En inmiddels heeft Mountain Productions (de leveranciers van het mastergrid en huisriggers in die hal in Atlantic City) van de OSHA (zeg maar "de Amerikaanse Arbeidsinspectie") een bekeuring ("bestuurlijke boete") gehad van $ 2500,- omdat ze zich niet aan de belastbaarheidsgegevens van het mastergrid hadden gehouden.
Er zal we lekker ver buiten de knooppunten zijn gehangen 
en 
een andere verdeling per ligger zijn toegepast dan wat toelaatbaar is 
en
wat extra horizontale krachten zijn aangebracht.
Zoiets stort nooit zomaar door 1 fout in.
Dat betekent dat de schuldvraag nu duidelijker bij Mountain komt de liggen.
In een civiele procedure (wil betaald de schade en de vervolgkosten?) kon ze dat wel een noodlottig worden, vooral als je de voorgeschiedenis van Mountain kent en hun verzekeraar zich vast wel met een dichtgetimmerde polis in dat avontuur heeft gestort.

----------


## Tristan

ik ben 3 weken terug door een podium gezat terwijl ik aan het soundchecken was, ik stond op normale podium delen dacht ik, later bleek dat het de platen waaren doe op enkele stapels bakstenen stonden die waren ingetaped.
Toen ik door he 1meter hoge podium ging kwam ook de truss naar beneden met bijna de complete belichting, Deze stond dus op het podium met zijn statieven.
Alles miste me op een haartje gelukkig was ik de enigste die gewond raakte, ik had enkele schrammen op m`n rug.
Als je zoiets meemaakt (iets vrij kleins waar door je je niet echt veilig meer voeld) meot je nagaan als je iemand bent die dat meemaakt.

----------


## ralph

Wows....dat is heftig zeg.
Alles wel weer oke met je?
Ben zeer benieuwd naar de reacties van: de podiumboer, de organisatie, de mensen om je heen, de lichtboer...

Durf het te vragen en begrijp me goed: niet uit leed vermaak...maar zijn hier foto's van?

----------


## delighted

Zeker heftig als je zoiets meemaakt. 

Weet niet wie dat podium enzo geplaatst heeft, maar degene die de statieven voor het licht op het podium heeft gezet moet zichzelf toch eens achter z'n oren wrijven... Je hoort immers altijd de ondergrond ff te checken.

----------


## rinus bakker

Hallo Tristan,

jij bent toch degene die van allerlei onverantwoorde / enge dingen moet van jouw baas...

als hij ook met dit soort gevaarlijke bühnes akkoord gaat 
heb je een argument deste meer om daar asap te "moven".

En eigenlijk had je deze reactie bij de Staging moeten zetten, want daar is een topic dat hierover gaat.
Nu zit je in de falende trussen, en  dat was bij jou een gevolg & geen oorzaak, van een falende podiumconstructie....

----------


## Tristan

JA ik ebn daar zeker weg, en het gaat al wat beter.

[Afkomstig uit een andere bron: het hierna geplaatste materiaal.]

-- ==== Sys2Proof/Tests/Slice0.lean ====
section
/-!
SUPPORT. Tests. Small states that meet the conditions of the statements, clause by clause; operands that WellFormed refuses; ring
words written out from the spec's encodings; and results worked out by hand from the rules.
-/
namespace Sys2Proof.Tests

open Sys2Proof Sys2Proof.Machine Sys2Proof.Safety

/-! ### Small states -/

def on (b : Block) : State := { blk := b, pending := [] }

/-- A running block whose semaphores Port A holds, without a boot map. -/
def base : Block := Block.setReg {
  st := .run
  pins := { coreHeld := false }
  sems := (List.range 64).map fun k => (k, 1)
  chanOk := List.replicate 8 65535
  layChan := List.replicate 8 65535
  layMb := List.replicate 8 96000 } Reg.ZT_CTL 0

/-- 64 KiB of device memory at 0x10000 of context 1. -/
def m7 : Mapping := { id := 7, ctx := 1, va := 0x10000, len := 0x10000, rd := true, wr := true, at_ := true, backed := true }

/-- The base block with an OPEN context 1 that has this mapping. -/
def mb : Block := Block.setCtx { base with maps := [m7] } 1 { st := .opn }

def cm (opc : Nat) (op : Op) : Cmd := { opcode := opc, op := op, phase := .decided }

def cmc (opc : Nat) (op : Op) : Cmd := { cm opc op with ctx := 1 }

def under (opc : Nat) (op : Op) : Cmd := { opcode := opc, op := op, phase := .running }

def run1 (c : Cmd) (b : Block := base) : State := on { b with cmds := [c] }

theorem dec (c : Cmd) (b : Block) (hq : c.q = 0) (hi : c.i = 0) (hs : c.stalled = false) (hp : c.phase = .decided)
    (he : c.empty = false) (hb : (bootBusy c.opcode && ({ b with cmds := [c] } : Block).bootmap) = false) :
    Decided (run1 c b) 0 0 c.opcode c := by
  refine ⟨?_, rfl, hs, hp, he, ?_⟩
  · simp [run1, on, Block.cmd?, hq, hi]
  · rintro ⟨h1, h2⟩
    have h3 : ({ b with cmds := [c] } : Block).bootmap = true := h2
    rw [h1, h3] at hb
    cases hb

theorem und (c : Cmd) (b : Block) (hq : c.q = 0) (hi : c.i = 0) (hs : c.stalled = false) (hp : c.phase = .running) (hc : c.cancel = none) :
    Underway (run1 c b) 0 0 c.opcode c := by
  refine ⟨?_, rfl, hs, hp, hc⟩
  simp [run1, on, Block.cmd?, hq, hi]

/-- The home holds no line of a block whose caches, transactions and requests are empty. -/
theorem rest (b : Block) (h : b.down = false) (h1 : b.coh.txns = []) (h2 : b.coh.queue = []) (h3 : b.coh.caches = []) : AtRest b :=
  ⟨h, fun ps => by unfold Block.homeHolds; rw [h1, h2, h3]; rfl⟩

/-- Port A writes in the base state. -/
theorem takes_base (a : Nat) (h : (pageSem (a / 0x1000)) < 64) : Takes (on base) 1 a := by
  refine ⟨.inl rfl, rfl, rfl, .inl rfl, fun _ => ?_⟩
  have : ∀ k < 64, base.sem k = 1 := by decide
  show decide (base.sem _ = 1) = true
  exact decide_eq_true (this _ h)

/-- Port A writes in a state that has the pins, the semaphores and no stop as the base state. -/
theorem takes_of {b : Block} (a : Nat) (h : pageSem (a / 0x1000) < 64) (h1 : b.pins = base.pins) (h2 : b.sems = base.sems)
    (h3 : b.stop.stopped = false) : Takes (on b) 1 a := by
  refine ⟨.inl rfl, ?_, ?_, .inl h3, fun _ => ?_⟩
  · show b.pathUp 1 = true
    unfold Block.pathUp
    rw [h1]
    rfl
  · show b.pins.coreHeld = false
    rw [h1]
    rfl
  · have h4 : ∀ k < 64, base.sem k = 1 := by decide
    have h5 : ∀ k, b.sem k = base.sem k := fun k => by unfold Block.sem; rw [h2]
    show decide (b.sem _ = 1) = true
    exact decide_eq_true ((h5 _).trans (h4 _ h))

/-! ### The conditions of the statements can be met -/

theorem wit_IdleStepIsOneCycle : (on base).pending = [] := rfl

theorem wit_CommandFrames : ∃ t, exec (.nop 0 0) (run1 (cm 0 .nop)) = .next t ∧ t.blk ≠ (run1 (cm 0 .nop)).blk :=
  ⟨_, rfl, by decide⟩

theorem wit_StepKeepsLegal : Legal (on base).blk ∧ ∃ t, step (on base) = .next t := ⟨by constructor <;> decide, _, rfl⟩

theorem wit_CoreRowsHold : State.reset.blk.frozen = true ∧ stopActs (.nop 0 0) = false := ⟨rfl, rfl⟩

theorem wit_StrapsNeverChange : ∃ t, step (on base) = .next t := ⟨_, rfl⟩

theorem wit_EndedCommand : (run1 (cm 0 .nop)).blk.cmd? 0 0 = some (cm 0 .nop) ∧ (∀ k, (cm 0 .nop).phase ≠ .ended k) ∧ ¬((0 : Nat) = 0 ∧ (1 : Nat) = 0) :=
  ⟨rfl, fun _ h => (nomatch h), by decide⟩

theorem wit_BytesWritten : [Phys.dev 0, .host 5].length = ([1, 2] : List Byte).length ∧ [Phys.dev 0, .host 5].Nodup ∧ Phys.dev 1 ∉ [Phys.dev 0, .host 5] := by
  decide

theorem wit_PowerRows : (State.reset.blk.st = .power ∧ State.reset.blk.pwr = none)
    ∧ (State.reset.blk.setReg Reg.LG_REBASE 1).reg Reg.LG_REBASE ≠ 0 ∧ (State.reset.blk.setReg Reg.LG_REBASE 0).reg Reg.LG_REBASE = 0
    ∧ (on base).blk.pins.coreHeld = false := by decide

/-- A block in LOAD that READY finds nothing missing in. -/
def ready : Block :=
  ((({ base with
    st := .load
    roleSet := true
    boot := [(0, { valid := true, rd := true, wr := true })]
    mc := { verified := [0] } }.setReg Reg.WK_INCARNATION 1).setReg Reg.CC_JRNL_LEN 0x100000).setReg Reg.KQ0_CFG 12).setReg Reg.KQ0_BASE_LO 0x1000

theorem wit_StartRows : (Runs (on { base with st := .off }) ∧ (on { base with st := .off }).blk.st = .off)
    ∧ (Takes (on ready) 1 Reg.GLB_CTL ∧ ready.st = .load ∧ ready.readyCode = 0)
    ∧ ({ base with st := .load } : Block).readyCode ≠ 0
    ∧ base.reg Reg.ZT_FCR_SIZE = 0 ∧ (base.setReg Reg.ZT_FCR_SIZE 12).reg Reg.ZT_FCR_SIZE ≠ 0 :=
  ⟨⟨rfl, rfl⟩, ⟨takes_of _ (by decide) rfl rfl rfl, rfl, by decide⟩, by decide, by decide, by decide⟩

/-- A queue of 64 slots of an OPEN context. -/
def qb : Block := (base.setQueue 3 { st := .active, ctx := 1, qidx := 2, ringLog2 := 12, harness := some 0 }).setCtx 1 { st := .opn }

theorem wit_DoorbellAndFetch : qb.pathUp 1 = true ∧ Runs (on qb) ∧ qb.st = .run ∧ qb.queueOf? 1 2 = some 3 ∧ (qb.queue 3).takesDb = true
    ∧ (qb.queue 3).slots = 64 ∧ (64#32).toNat % 2 ^ 21 < 2 * (qb.queue 3).slots ∧ (qb.queue 3).dbCount + 128 < 2 ^ 64
    ∧ ((64#32).toNat % 2 ^ 21 + 128 - (qb.queue 3).completed) % 128 ≤ 64 ∧ ((64#32).toNat % 2 ^ 21 + 128 - (qb.queue 3).doorbell) % 128 ≤ 64
    ∧ 64 < ((65#32).toNat % 2 ^ 21 + 128 - (qb.queue 3).doorbell) % 128 ∧ 2 * (qb.queue 3).slots ≤ (128#32).toNat % 2 ^ 21 :=
  ⟨by decide, rfl, rfl, by decide⟩

/-- Queue 0 of context 1 has a NOP published at index 0 of its ring. -/
def fqB : Block := { mb.setQueue 0 { st := .active, ctx := 1, ringBase := 0x10000, ringLog2 := 12, dbCount := 1, harness := some 0 } with
  dev := [(2, 1)] }

theorem wit_RingRead : ∃ hd bs p, fqB.mayFetch 0 = true ∧ (fqB.queue 0).marks = [] ∧ (fqB.queue 0).halting = none ∧ fqB.cmd? 0 0 = none
    ∧ 0 < 2 * (fqB.queue 0).slots ∧ (fqB.touch 1 0x10000 (some (.queue 0))).down = false ∧ (fqB.touch 1 0x10000 (some (.queue 0))).mayFetch 0 = true
    ∧ (fqB.touch 1 0x10000 (some (.queue 0))).readVa 1 0x10000 64 = .ok hd ∧ (fqB.queue 0).unfetched = slotsAt 0 (ofLeBytes (hd.take 8))
    ∧ (fqB.touch 1 0x10000 (some (.queue 0))).readVa 1 0x10000 (64 * 1) = .ok bs
    ∧ (fqB.touch 1 0x10000 (some (.queue 0))).validate { cmdOf 0 0 (words64 bs) with ctx := 1 } (words64 bs) = .ok p
    ∧ (fqB.touch 1 0x10000 (some (.queue 0))).waitsSnuffed { cmdOf 0 0 (words64 bs) with ctx := 1 } = false :=
  ⟨_, _, _, by decide, rfl, rfl, rfl, by decide, by decide, by decide, rfl, by decide, rfl, rfl, by decide⟩

def indC : Cmd := { cm 0x11 (.launchInd 0x10000) with ctx := 1, phase := .ready }

theorem wit_IndirectRecord : ∃ bs, (run1 indC mb).blk.cmd? 0 0 = some indC ∧ indC.ind = none ∧ indC.record = []
    ∧ Block.clear { mb with cmds := [indC] } indC = true ∧ AtRest { mb with cmds := [indC] }
    ∧ Block.readVa { mb with cmds := [indC] } 1 0x10000 24 = .ok bs :=
  ⟨_, rfl, rfl, rfl, by decide, rest _ (by decide) rfl rfl rfl, rfl⟩

/-- A queue whose ring lies in the mapping. -/
def rb : Block := mb.setQueue 0 { st := .active, ctx := 1, ringBase := 0x10000, ringLog2 := 12 }

/-- A NOP at the index that COMPLETED_INDEX stands at has ended with OK. -/
def endedB : Block := { rb with cmds := [{ cm 0 .nop with phase := .ended 0 }] }

theorem wit_CompletionAndFreeing : (∃ b, endedB.cmd? 0 0 = some { cm 0 .nop with phase := .ended 0 } ∧ endedB.writeStatus 0 0 0 = .ok b)
    ∧ (endedB.sigsHeld 0 0 = false ∧ (endedB.queue 0).done = [] ∧ (endedB.queue 0).completed = 0
      ∧ (endedB.queues.any fun kv => kv.2.st = .draining ∨ kv.2.st = .aborting) = false)
    ∧ rb.cmd? 0 0 = none ∧ (Block.ctx (base.setCtx 1 { st := .closing }) 1).st = .closing ∧ Block.hasQueue (base.setCtx 1 { st := .closing }) 1 = false
    ∧ Block.empty (Block.freeObjects (base.setCtx 1 { st := .closing }) 1) 1 = true
    ∧ Block.empty (Block.freeObjects ({ base.setCtx 1 { st := .closing } with tasks := [{ ctx := 1 }] }) 1) 1 = false :=
  ⟨⟨_, rfl, rfl⟩, by decide⟩

def readyB : Block := { rb with cmds := [{ cm 0 .nop with phase := .ready }] }

/-- A hot block whose one ready launch is of UQ. -/
def hotB : Block := { (Block.setReg (rb.setQueue 0 { rb.queue 0 with cls := 1 }) Reg.LL_OCCUPANCY (2 ^ 31)) with
  cmds := [{ cmc 0x10 (.launch { reps := 1, cores := 1 }) with phase := .ready }] }

theorem wit_LamplighterDecision : readyB.decides = true ∧ (readyB.calm.pick.map (·.2)) = some { cm 0 .nop with phase := .ready }
    ∧ bit (readyB.calm.reg Reg.LL_OCCUPANCY) 31 = false
    ∧ hotB.decides = true ∧ bit (hotB.calm.reg Reg.LL_OCCUPANCY) 31 = true
    ∧ (hotB.calm.pick.map fun x => (x.1, x.2.coalesces)) = some (5, true)
    ∧ rb.decides = true ∧ rb.calm.pick = none ∧ (base.setReg Reg.CC_STS 1).decides = false := by decide

theorem wit_LamplighterRows : Config.windowCycles ≤ ({ base with ll := { winCycles := 65536 } } : Block).ll.winCycles
    ∧ bit (base.reg Reg.LL_OCCUPANCY) 31 = false := by decide

theorem wit_NopWaitSignal : (run1 (cm 0x30 .wait)).blk.cmd? 0 0 = some (cm 0x30 .wait) ∧ (cm 0x30 .wait).waits = []
    ∧ ({ cm 0x30 .wait with waits := [{ value := 1, gt := false, wick := 2 }] } : Cmd).waits ≠ [] ∧ ({ cm 0x31 .signal with sigs := [{ value := 1, setmax := true, wick := 2 }] } : Cmd).sigs ≠ [] := by decide

def lp : LaunchP := {}

/-- Harness 1 is ACTIVE with core 4, and serves queue 0. -/
def hlB : Block := ((mb.setHarness 1 { st := .active, cores := [4] }).setEng 4 { lit := true, harness := some 1 }).setQueue 0
  { st := .active, ctx := 1, harness := some 1 }

def launchC : Cmd := cmc 0x10 (.launch { reps := 1, cores := 1 })

theorem wit_LaunchCommands : Decided (run1 launchC hlB) 0 0 0x10 launchC
    ∧ Decided (run1 (cm 0x11 (.launchInd 0x10000)) hlB) 0 0 0x11 (cm 0x11 (.launchInd 0x10000))
    ∧ Decided (run1 (cm 0x12 (.launchPersist 1 { cores := 1 } 0 0 12)) hlB) 0 0 0x12 (cm 0x12 (.launchPersist 1 { cores := 1 } 0 0 12))
    ∧ ((run1 launchC hlB).blk.queue 0).harness = some 1 ∧ (hlB.harness 1).st = .active ∧ hlB.boundaryHeld 1 = false ∧ (hlB.harness 1).waiting = []
    ∧ (run1 launchC hlB).blk.cmds.any (fun x => x.phase = .placing) = false ∧ launchC.engs = []
    ∧ launchC.launch? = some { reps := 1, cores := 1 }
    ∧ (((hlB.harness 1).cores.filter ((run1 launchC hlB).blk.enterPlacing launchC).canPlace).take 1).length = 1
    ∧ (hlB.harness 1).cores.length < 2
    ∧ (((hlB.setEng 4 { use := .task 1 5 }).harness 1).cores.filter fun e => !(hlB.setEng 4 { use := .task 1 5 }).isBound e).length < 1 :=
  ⟨dec _ _ rfl rfl rfl rfl rfl rfl, dec _ _ rfl rfl rfl rfl rfl rfl, dec _ _ rfl rfl rfl rfl rfl rfl, by decide⟩

theorem wit_StopPersist : Decided (run1 (cm 0x13 (.stopPersist false 5))) 0 0 0x13 (cm 0x13 (.stopPersist false 5))
    ∧ base.task? 0 5 = none ∧ ({ base with tasks := [{ id := 5 }] } : Block).task? 0 5 = some { id := 5 }
    ∧ ({ id := 5 } : Task).item = none ∧ ({ id := 5 } : Task).stopAt = none ∧ ({ id := 5 } : Task).stops = [] ∧ base.allQuiet ({ id := 5 } : Task).engs = true
    ∧ Underway (run1 (under 0x13 (.stopPersist false 5))) 0 0 0x13 (under 0x13 (.stopPersist false 5)) :=
  ⟨dec _ _ rfl rfl rfl rfl rfl rfl, rfl, rfl, rfl, rfl, rfl, by decide, und _ _ rfl rfl rfl rfl rfl⟩

def copyC : Cmd := cmc 0x20 (.copy 0x10000 0x10100 4 0 0 0 0)
def fillC : Cmd := cmc 0x21 (.fill 0x10000 0xAB 4 0 0 0)

theorem wit_CopyAndFill : ∃ xs ps qs, Decided (run1 copyC mb) 0 0 0x20 copyC ∧ copyC.needsPlace = false
    ∧ AtRest (((run1 copyC mb).blk.dmaTouch copyC 0 0x10000 4).dmaTouch copyC 0 0x10100 4)
    ∧ (((run1 copyC mb).blk.dmaTouch copyC 0 0x10000 4).dmaTouch copyC 0 0x10100 4).dmaRead copyC 0 copyC.srcEng 0x10000 4 = .ok xs
    ∧ (((run1 copyC mb).blk.dmaTouch copyC 0 0x10000 4).dmaTouch copyC 0 0x10100 4).dmaPlaces copyC 0 0x10100 4 = .ok ps
    ∧ Decided (run1 fillC mb) 0 0 0x21 fillC ∧ fillC.needsPlace = false ∧ AtRest ((run1 fillC mb).blk.dmaTouch fillC 0 0x10000 4)
    ∧ ((run1 fillC mb).blk.dmaTouch fillC 0 0x10000 4).dmaPlaces fillC 0 0x10000 4 = .ok qs :=
  ⟨_, _, _, dec _ _ rfl rfl rfl rfl rfl rfl, rfl, rest _ (by decide) rfl rfl rfl, rfl, rfl, dec _ _ rfl rfl rfl rfl rfl rfl, rfl,
    rest _ (by decide) rfl rfl rfl, rfl⟩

Ik heb nu ook contact met iemand van de arbo, en er zijn al enekel andere zaken gaande.
Maarja nu ga ik dus lekker een ander baantje zoeken. Als iemand nog iets weet, please let me know.
Maargoed.

Ik wens jullie nog veel succes met jullie werkzaamheden.

----------


## rinus bakker

2Tristan,

Ik ben zeer benieuwd hoe ver je komt met die steun van 'iemand van de arbo' en de zaken die aan gaande zijn.
en ik zou het ook leuk/leerzaam vinden als je ons (of "mij" - als je om begrijpelijke redenen dit liever buiten het forum wilt houden) op de hoogte zou houden.
succes
Rinus

----------


## djjake

Onder het motto, .... ergens een safety-ke vergeten???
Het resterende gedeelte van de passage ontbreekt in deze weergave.